Context-Aware Subtitle Translator

A stateless subtitle translator powered by the Google Gemini API, meticulously engineered for perfect metadata preservation and translation.

Key Features

🖥️ Stateless & Browser-Based UI: Built with Streamlit, the tool runs in any modern web browser, offering a clean, intuitive interface that works on any operating system.
🕒 Perfect Metadata Preservation: At its core, the translator operates on a "Conveyor Belt Architecture," which surgically separates subtitle text from its metadata (timestamps, indices).

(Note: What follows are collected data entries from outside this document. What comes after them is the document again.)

-- ==== Sys2Proof/Machine/Ops.lean ====
section
/-! DEFINITION. The named operations over the registers: one reader and one writer for each table, and the views that the
manual derives from stored state (member sets, holds, the closing set, the faulted count). -/

namespace Sys2Proof.Machine

open Sys2Proof

/-- What a step answers. -/
abbrev Result := Host.Outcome State Fault Refusal

/-! ## Readers and writers -/

/-- Zone z. -/
def State.zone (s : State) (z : ZoneId) : Zone := s.zones[z.val]

/-- Write zone z. -/
def State.putZone (s : State) (z : ZoneId) (x : Zone) : State := { s with zones := s.zones.set z.val x z.isLt }

/-- Change zone z. -/
def State.modZone (s : State) (z : ZoneId) (f : Zone → Zone) : State := s.putZone z (f (s.zone z))

/-- Change every zone. -/
def State.mapZones (s : State) (f : ZoneId → Zone → Zone) : State :=
  { s with zones := Vector.ofFn fun z => f z (s.zone z) }

/-- Meter slot m. -/
def State.meter (s : State) (m : SlotId) : MeterSlot := s.meters[m.val]

/-- Write meter slot m. -/
def State.putMeter (s : State) (m : SlotId) (x : MeterSlot) : State :=
  { s with meters := s.meters.set m.val x m.isLt }

/-- Change meter slot m. -/
def State.modMeter (s : State) (m : SlotId) (f : MeterSlot → MeterSlot) : State := s.putMeter m (f (s.meter m))

/-- Change every meter slot. -/
def State.mapMeters (s : State) (f : SlotId → MeterSlot → MeterSlot) : State :=
  { s with meters := Vector.ofFn fun m => f m (s.meter m) }

/-- Channel c. -/
def State.channel (s : State) (c : ChanId) : Channel := s.channels[c.val]

/-- Write channel c. -/
def State.putChannel (s : State) (c : ChanId) (x : Channel) : State :=
  { s with channels := s.channels.set c.val x c.isLt }

/-- Change channel c. -/
def State.modChannel (s : State) (c : ChanId) (f : Channel → Channel) : State := s.putChannel c (f (s.channel c))

/-- Change every channel. -/
def State.mapChannels (s : State) (f : ChanId → Channel → Channel) : State :=
  { s with channels := Vector.ofFn fun c => f c (s.channel c) }

/-- Change the time base. -/
def State.modTime (s : State) (f : TimeBase → TimeBase) : State := { s with time := f s.time }

/-- Change the stage. -/
def State.modStage (s : State) (f : Stage → Stage) : State := { s with stage := f s.stage }

/-- Change the intake engine. -/
def State.modIntake (s : State) (f : Intake → Intake) : State := { s with intake := f s.intake }

/-- Change the night analyser. -/
def State.modAnalyser (s : State) (f : Analyser → Analyser) : State := { s with analyser := f s.analyser }

/-- Replace the findings queue. -/
def State.setFindings (s : State) (q : List Finding) : State := { s with findings := q }

/-- Change the entry checker. -/
def State.modChecker (s : State) (f : Checker → Checker) : State := { s with checker := f s.checker }

/-- Change the mode controller. -/
def State.modCtl (s : State) (f : ModeControl → ModeControl) : State := { s with ctl := f s.ctl }

/-- Change the attention unit. -/
def State.modAttn (s : State) (f : Attention → Attention) : State := { s with attn := f s.attn }

/-- Change the link controller. -/
def State.modLink (s : State) (f : Link → Link) : State := { s with link := f s.link }

/-- Replace the pressure response table. -/
def State.setTable (s : State) (t : Vector W16 17) : State := { s with table := t }

/-! ## Shorthands -/

/-- The grid in force. -/
def State.grid (s : State) : Grid := s.time.grid

/-- Part time. -/
def State.now (s : State) : Nat := s.time.partTime

/-- The mode. -/
def State.mode (s : State) : Mode := s.ctl.mode

/-! ## Views -/

/-- A slot is bound in every state other than UNBOUND (R19). -/
def MeterSlot.bound (m : MeterSlot) : Bool := m.state != .unbound

/-- The memberships of a slot as the table stands: none while it is unbound (R19). -/
def MeterSlot.members (m : MeterSlot) : List (ZoneId × Dir) := if m.bound then memberships m.binding else []

/-- The member set of zone z, in ascending slot order (R19). -/
def State.memberSet (s : State) (z : ZoneId) : List (SlotId × Dir) :=
  (List.finRange 128).flatMap fun m =>
    ((s.meter m).members.filter fun p => p.1 = z).map fun p => (m, p.2)

/-- A zone is settled when its settling count is at least its N_settle (2.3). -/
def Zone.settled (z : Zone) : Bool := z.entry.settings.nSettle.toNat ≤ z.settling

/-- The zone's condition as every reader finds it (R20, R125): while the entry's fault mark is clear, a zone whose stored
configured byte says "not configured" is UNCONFIGURED; otherwise it is the condition kept (log 20). -/
def Zone.condition (z : Zone) : Condition :=
  if !z.mark && z.entry.configured = 0 then .unconfigured else z.kept

/-- Configured and not FAULT (R91, R158). -/
def Zone.inService (z : Zone) : Bool := z.condition != .unconfigured && z.condition != .fault

/-- The status level of a channel that a gate line or a hold line names: it counts only in STATUS mode (R39, R137). -/
def State.lineAsserted (s : State) (line : Option ChanId) : Bool :=
  match line with
  | none => false
  | some c => (s.channel c).mode = .status && (s.channel c).asserted

/-- A configured zone's hold is active while its hold request flag is set or its hold line stands (R137). -/
def State.holdActive (s : State) (z : ZoneId) : Bool :=
  (s.zone z).condition != .unconfigured &&
    ((s.zone z).holdFlag || s.lineAsserted (chanOf (s.zone z).entry.settings.holdLine))

/-- The sources of channel c are asserted while its software gate flag is set or its gate line stands (R39). -/
def State.gateAsserted (s : State) (c : ChanId) : Bool :=
  (s.channel c).softGate || s.lineAsserted (s.channel c).gateLine

/-- The zone's open record is CLOSING. -/
def Zone.isClosing (z : Zone) : Bool :=
  match z.record with
  | some r => r.state = .closing
  | none => false

/-- The closing set: the zones whose records are CLOSING, in ascending order (R96). -/
def State.closingSet (s : State) : List ZoneId := (List.finRange 48).filter fun z => (s.zone z).isClosing

/-- The number of entries whose fault mark is set (9.1). -/
def State.faultedCount (s : State) : Nat :=
  s.zones.toList.countP (·.mark) + s.meters.toList.countP (·.mark)

/-! ## The open night record -/

/-- A member entry as it is created: reach "none" and an empty gap set (4.6). -/
def freshMember (p : SlotId × Dir) : Member := { slot := p.1, dir := p.2, reach := none, gaps := 0 }

/-- The state that part time gives a record when it is opened (R91). -/
def Grid.openingState (g : Grid) (night t : Nat) : RecordState :=
  if t < g.ws night then .waiting
  else if t < g.we night then .collecting
  else if t < g.deadline night then .draining
  else .closing

/-- The record opened for zone z and a night (R91): one entry for each member, every bin empty, the held mark set when
it opens COLLECTING under an active hold (R93). -/
def State.newRecord (s : State) (z : ZoneId) (night : Nat) : NightRecord :=
  let state := s.grid.openingState night s.now
  { night := night
    state := state
    bins := List.replicate s.grid.binCount { volume := 0, pressureSum := 0, pressureCount := 0 }
    members := (s.memberSet z).map freshMember
    held := state = .collecting && s.holdActive z
    changed := false }

/-- The record of night N when it is on the grid, none otherwise (R91). -/
def State.recordFor (s : State) (z : ZoneId) (night : Nat) : Option NightRecord :=
  if s.grid.onGrid night then some (s.newRecord z night) else none

/-- Zones whose hold has become active since `old` get the held mark on a COLLECTING record (R93, R137). -/
def State.holdEdges (s old : State) : State :=
  s.mapZones fun z x =>
    if !old.holdActive z && s.holdActive z then
      { x with record := x.record.map fun r => if r.state = .collecting then { r with held := true } else r }
    else x

end Sys2Proof.Machine
end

Only the text is sent for translation, ensuring that timing information remains untouched and perfectly synchronized.
🔗 Robust AI Communication (ID Anchoring Protocol): We solved the critical "Count Mismatch" problem where LLMs merge or split lines arbitrarily. Every line is anchored with a unique ID, forcing the AI to maintain a 1:1 structural correspondence between the source and translated text. This guarantees that the reassembled subtitle file is never corrupted.
🧠 Context-Aware Engine (In-Progress): The system employs a "Scout-Report-Inject" architecture to analyze the script's genre, tone, and character relationships beforehand. This generated "Context Guide" is injected into every translation request, dramatically improving consistency and tonal accuracy.
- Note: While the framework for deep context analysis is in place, achieving perfect narrative and emotional context across an entire script is an ongoing challenge and a key area for future improvement. The current implementation provides a significant quality boost but is not yet infallible.
🚀 Live Execution Dashboard: A visual grid displays the real-time status of each chunk (Waiting, Processing, Success, Error), complemented by a HUD showing elapsed time, average chunk speed, and an estimated time of completion (ETA).
🔧 Advanced Control & Tuning:
- Manual Retry & Emergency Stop: Failed chunks can be retried individually without restarting the entire process. A global stop button allows you to halt the operation at any time.
- Reasoning Bucket: A toggle to switch the AI into "Max Reasoning" mode, instructing it to perform deeper, step-by-step analysis for higher-quality translation of nuanced dialogue, at the cost of speed.
- Adjustable Chunk Size: A slider to control the amount of text sent per API call, allowing users to balance speed against stability.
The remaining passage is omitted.